The total bill for the plane will come to about $69,360 by the time the tour ends later this month. Taxpayers will absorb about 80 percent of the cost.

Hillary Clinton’s publisher, New York-based Simon & Schuster, will reimburse the government the amount of a first-class air fare ticket for each leg of the trip for both Hillary Clinton and her two aides.

That reimbursement would total between $11,958 to $16,164, based on fares quoted by several airlines.

That would leave taxpayers to absorb between $53,196 (77 percent) and $57,402 (82 percent) for the flights. The Secret Service protection the first lady is always provided would be extra.

“The security comes at some expense to the taxpayer and we regret that, but the Secret Service made a recommendation and we listened to them,” said Neel Lattimore, deputy press secretary for Hillary Clinton.

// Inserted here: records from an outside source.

-- ==== Sys2Proof/Machine/Faults.lean ====
section
/-!
DEFINITION. The fault collector: counting and classing events, its five states, the severe response, recovery, and the
commands and inputs that act on it (R290 to R305, R401, R402).
-/

namespace Sys2Proof.Machine

open Sys2Proof

/-! ### Collector states (Table 13.2) -/

def colNormal : Nat := 0
def colDegraded : Nat := 1
def colSevere : Nat := 2
def colRecovering : Nat := 3
def colSticky : Nat := 4

def Block.collector (b : Block) : Nat := b.rd HUB_FAULT.STATE 0

/-- Ticks of the quiet period (R300), and of one hour (R301). -/
def quietTicks : Nat := 488281
def hourTicks : Nat := 1757812500

/-- FAULT_N changes level: the pin, FAULT_N_ON and an in-band interrupt (R299, R412). -/
def Block.setFaultN (b : Block) (v : Bool) : Block :=
  if b.pins.faultN = v then b
  else ((b.modPins (fun p => { p with faultN := v })).wrB HUB_FAULT.FAULT_N_ON 0 v).ibi 2

/-! ### Classes (R293, R294) -/

/-- W_b in ticks. -/
def Block.window (b : Block) (src : Nat) : Nat := 256 * b.rd (HUB_FAULT.WINDOW src) 0

/-- Severe at first, whatever N and W say. -/
def severeAtFirst (src detail : Nat) : Bool :=
  severeFirst.contains src || (src == 15 && detail.testBit 8) || (src == 18 && detail.testBit 15)

/-- Class of an event whose source has `n` events in its window, itself included: 0 minor, 1 severe at first, 2 severe by count. -/
def Block.classify (b : Block) (src detail n : Nat) : Nat :=
  if severeAtFirst src detail then 1
  else if neverSevere.contains src then 0
  else if b.rd (HUB_FAULT.N src) 0 ≤ n then 2 else 0

/-- Collector state after an event. -/
def stateAfter (st cls : Nat) : Nat :=
  if cls ≠ 0 then (if st = colSticky then colSticky else colSevere)
  else if st = colNormal then colDegraded else st

/-! ### One event (R292, R297) -/

/-- History entry and its sequence number (R304). -/
def Block.history (b : Block) (now off src fld cls after detail : Nat) : Block :=
  let n := if b.rd HUB_FAULT.HIST_SEQ 0 = 2 ^ 32 - 1 then 1 else b.rd HUB_FAULT.HIST_SEQ 0 + 1
  let e : HistEntry :=
    { tick := now, offset := off, source := src, field := fld, cls := cls, after := after, detail := detail, seqNo := n }
  (b.wr HUB_FAULT.HIST_SEQ 0 n).modHub (fun h => { h with hist := (e :: h.hist).take 16 })

/-- PARCEL of the raising unit (R241). -/
def faultSource (fld : Nat) : Nat := if fld < 84 then srcField fld else srcHub

/-- The full response of R297: FAULT_N, an immediate halt with source 3, the job-restart request unless one is pending, and the
accounts at the next boundary. (DEDUCED, log entry 80.) -/
def Block.severeResponse (b : Block) (now : Nat) : Block :=
  let b := (b.setFaultN true).modHub (fun h => { h with
    severeAt := some now, haltWanted := if h.haltWanted = some 4 then some 4 else some 3 })
  (b.wr HUB_FAULT.RESTART_PENDING 0 1).modPins (fun p => { p with jobRestartReq := true })

/-- A severe declaration. (DEDUCED, log entry 80.) -/
def Block.declareSevere (b : Block) (now off st src fld : Nat) : Block :=
  let b := b.setFlag HUB_FAULT.SEVERE_SRC 0 src true
  let b := ((b.inc HUB_FAULT.SEVERE_COUNT 0).wr HUB_FAULT.SEVERE_TICK 0 now).wr HUB_FAULT.SEVERE_FIELD 0 fld
  let b := b.wr HUB_FAULT.SEVERE_SOURCE 0 src
  let b := b.cond (st != colSevere) (fun b => b.severeResponse now)
  let b := b.cond (b.bit HUB_TRACE.TRIG_ON_SEVERE 0) (fun b => (b.each allBufs (fun b k => b.trigger now off k 3 0 0 (min fld 0x7F))).hubTrigger now)
  b.monEvent now off 0x20 (faultSource fld) ([src, fld] ++ leBytes 4 (b.rd HUB_FAULT.SEVERE_SRC 0))

/-- One event reaches the collector (R292). The newest 16 events of a source are kept, more than N can ask for, and those of the window
in force now are counted (R293, R295). -/
def Block.collect (b : Block) (now off src fld detail : Nat) : Block :=
  let st := b.collector
  let w := b.window src
  let all := mget [] b.hub.events src ++ [now]
  let all := all.drop (all.length - 16)
  let cls := b.classify src detail (all.filter (fun t => decide (now < t + w))).length
  let after := stateAfter st cls
  let b := ((b.setFlag HUB_FAULT.FAULT_STATUS 0 src true).inc (HUB_FAULT.EVT_COUNT src) 0).wr HUB_FAULT.STATE 0 after
  let b := b.modHub (fun h => { h with
    events := mput [] h.events src (if cls = 0 then all else []), latest := mput 0 h.latest src now
    quietFrom := if st = colRecovering then now else h.quietFrom })
  let b := b.history now off src fld cls after detail
  let b := b.monEvent now off src (faultSource fld) (leBytes 2 detail ++ [cls, after, fld])
  let b := b.cond (cls != 0 || b.bit HUB_FAULT.IRQ_MINOR_EN 0) (fun b => b.wr HUB_STATE.FAULT 0 1)
  b.cond (cls != 0) (fun b => b.declareSevere now off st src fld)

/-- FAULT_EVENT: a fault word arrives (R291, R292). One that a step of this model sent leaves the link. -/
def execFaultEvent (src : SourceNo) (fld : Option FieldNo) (detail : BitVec 16) (sc : ScOff) (s : State) :
    Host.Outcome State Fault Refusal :=
  onB s (fun now b =>
    let f := match fld with
      | some f => f.val
      | none => 255
    let same (w : FaultWord) : Bool := w.src == src.val && w.field == f && w.detail == detail.toNat
    let known := b.faults.any same
    let b := if known then { b with faults := b.faults.eraseP same }
      else b.cond (decide (f < 84)) (fun b => b.modFu f (fun u => { u with faultNow := mmod 0 u.faultNow src.val (· + 1) }))
    b.collect now sc src f detail.toNat)

/-! ### Recovery (R296, R300, R301) -/

/-- COLLECTOR_RECOVERING: the boundary after every field not marked out has reported halt arrival. -/
def execCollectorRecovering (s : State) : Host.Outcome State Fault Refusal :=
  onB s (fun now b => match b.hub.severeAt with
    | none => b
    | some t => b.cond (b.collector == colSevere && decide (t < now) && b.allArrived) (fun b =>
        ((b.wr HUB_FAULT.STATE 0 colRecovering).modHub (fun h => { h with quietFrom := now })).evalMgr now))

/-- NORMAL or DEGRADED, by the pending bits; the episode ends, and FAULT_N is released. (DEDUCED, log entry 81.) -/
def Block.endEpisode (b : Block) : Block :=
  let b := (b.wr HUB_FAULT.STATE 0 (if b.rd HUB_FAULT.FAULT_STATUS 0 = 0 then colNormal else colDegraded)).wr HUB_FAULT.SEVERE_SRC 0 0
  b.setFaultN false

/-- Sources whose pending bit is as old as their window: latest event W_b ticks ago or longer (R302). -/
def Block.lapsed (b : Block) (now : Nat) : List Nat :=
  (List.range 32).filter (fun k => b.flag HUB_FAULT.FAULT_STATUS 0 k && decide (mget 0 b.hub.latest k + b.window k ≤ now))

/-- The recovery at `now` is the ninth within an hour; `last` are the earlier ones, newest first (R301). -/
def ninthRecovery (last : List Nat) (now : Nat) : Bool :=
  match last[7]? with
  | some t => decide (now ≤ t + hourTicks)
  | none => false

/-- RECOVERY_COMPLETE: the quiet period is over (R300, R301). The bits of the episode are free at this boundary, and those
whose window has passed clear at it, as in Table 13.4. (DEDUCED, log entry 81.) -/
def execRecoveryComplete (s : State) : Host.Outcome State Fault Refusal :=
  onB s (fun now b =>
    if b.collector ≠ colRecovering ∨ now < b.hub.quietFrom + quietTicks then b
    else
      let last := b.hub.recoveries
      let ninth := ninthRecovery last now
      let b := (b.inc HUB_FAULT.RECOVERY_COUNT 0).modHub (fun h => { h with recoveries := (now :: last).take 9 })
      let count := leBytes 4 (b.rd HUB_FAULT.RECOVERY_COUNT 0)
      let b := b.monEvent now 0 0x21 srcHub count
      if ninth then (b.wr HUB_FAULT.STATE 0 colSticky).monEvent now 0 0x22 srcHub count
      else (b.each (b.lapsed now) (fun b k => b.setFlag HUB_FAULT.FAULT_STATUS 0 k false)).endEpisode)

/-! ### Clearing (R302) -/

/-- With all bits clear DEGRADED becomes NORMAL. -/
def Block.bitsCleared (b : Block) : Block :=
  b.cond (b.collector == colDegraded && b.rd HUB_FAULT.FAULT_STATUS 0 == 0) (fun b => b.wr HUB_FAULT.STATE 0 colNormal)

/-- The pending bit of a source severe in the open episode is not cleared while the collector is SEVERE, RECOVERING or STICKY (R302). -/
def Block.episodeBit (b : Block) (src : Nat) : Bool :=
  b.flag HUB_FAULT.SEVERE_SRC 0 src && (b.collector == colSevere || b.collector == colRecovering || b.collector == colSticky)

/-- FAULT_BIT_EXPIRE: the boundary W_b ticks after the latest event of the source. -/
def execFaultBitExpire (src : SourceNo) (s : State) : Host.Outcome State Fault Refusal :=
  onB s (fun now b => b.cond (b.flag HUB_FAULT.FAULT_STATUS 0 src && !b.episodeBit src &&
      decide (mget 0 b.hub.latest src + b.window src ≤ now))
    (fun b => (b.setFlag HUB_FAULT.FAULT_STATUS 0 src false).bitsCleared))

/-- A W1C write of FAULT_STATUS: bits clear, and the counts of their sources are emptied. -/
def Block.clearStatus (b : Block) (v : Nat) : Block :=
  let l := (List.range 32).filter (fun k => v.testBit k && b.flag HUB_FAULT.FAULT_STATUS 0 k && !b.episodeBit k)
  (b.each l (fun b k => (b.setFlag HUB_FAULT.FAULT_STATUS 0 k false).modHub (fun h => { h with events := merase h.events k }))).bitsCleared

/-- FAULT_STATUS_W1C (R302). -/
def execFaultStatusW1c (v : Word) (s : State) : Host.Outcome State Fault Refusal := onB s (fun _ b => b.clearStatus v.toNat)

/-- FAULT_CLEAR (R302). (DEDUCED, log entry 81.) -/
def execFaultClear (c : Cmd) (s : State) : Host.Outcome State Fault Refusal :=
  .next (runCmdB 0x90 c s none (fun now pt b =>
    let st := b.collector
    if st = colSticky then
      let b := (b.modHub (fun h => { h with recoveries := [] })).endEpisode
      (b.monEvent now c.sc 0x23 srcHub [pt]).done now pt []
    else if st = colSevere ∨ st = colRecovering then b.stop now pt stStateReject b.mgr
    else
      let b := (b.wr HUB_FAULT.FAULT_STATUS 0 0).modHub (fun h => { h with events := [] })
      (b.wr HUB_FAULT.STATE 0 colNormal).done now pt []))

/-- FAULT_POLICY (R295). -/
def execFaultPolicy (c : Cmd) (s : State) : Host.Outcome State Fault Refusal :=
  .next (runCmdB 0x91 c s none (fun now pt b =>
    let src := c.arg 0 % 32
    let n := c.arg 0 / 256 % 16
    let w := c.arg 0 / 65536
    if fixedSource src || n == 0 || w == 0 then b.stop now pt stBadArg (badArgDetail 1 0)
    else b.cmdPages now c.sc.val pt 0 0 1 [⟨0x18, 0⟩] [⟨HUB_FAULT.N src, 0, n⟩, ⟨HUB_FAULT.WINDOW src, 0, w⟩]))

/-! ### Inputs -/

/-- ENGINE_ERROR_EDGE: one event per rising edge, until re-armed (R401). -/
def execEngineErrorEdge (sc : ScOff) (s : State) : Host.Outcome State Fault Refusal :=
  onB s (fun _ b => b.cond (!b.hub.engErrHigh) (fun b => (b.modHub (fun h => { h with engErrHigh := true })).fault 31 255 0 sc))

/-- ENGINE_ERROR_REARM: the input has been low for 16 sc (R401). -/
def execEngineErrorRearm (s : State) : Host.Outcome State Fault Refusal :=
  onB s (fun _ b => b.modHub (fun h => { h with engErrHigh := false }))

/-- Detail of a lost clock (Table 13.1). -/
def clockDetail : ClockSource → Nat
  | .refclk => 0
  | .surveyPll => 1
  | .enginePll => 2

/-- CLOCK_LOSS (R291). -/
def execClockLoss (what : ClockSource) (sc : ScOff) (s : State) : Host.Outcome State Fault Refusal :=
  onB s (fun _ b => b.fault 28 255 (clockDetail what) sc)

end Sys2Proof.Machine
end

However, there is a precedent for presidents’ wives using government planes for personal book tours. Barbara Bush used a military jet, at taxpayers expense, to promote her book about the Bush’s dog Millie, which became a best-seller.

But in an atmosphere of cost-cutting and budgetbalancing, critics said Hillary Clinton should have found a less expensive alternative than the $2,890-an-hour Air Force plane.

David Keating, executive vice president of the National Taxpayers Union, a nonpartisan group that advocates lower taxes, said Hillary Clinton could have chartered a jet or done live video presentations.

Using the Air Force jet “is the most expensive way to tackle this,” Keating said.

The exact cost of the trip won’t be known until some weeks after the final leg of the tour is complete, Lattimore said.

But based on information from airlines, the first leg of Hillary Clinton’s tour, which took her to Arkansas, Michigan, Illinois, New York and Boston in early January, involved about 10 hours of flying time. That means the trip cost about $28,900.

The second leg of the tour, scheduled for early February, stops in Denver, Los Angeles, San Francisco and Dallas. The trip involves about 14 hours of flying time, based on airline information, meaning the second leg will cost about $40,460.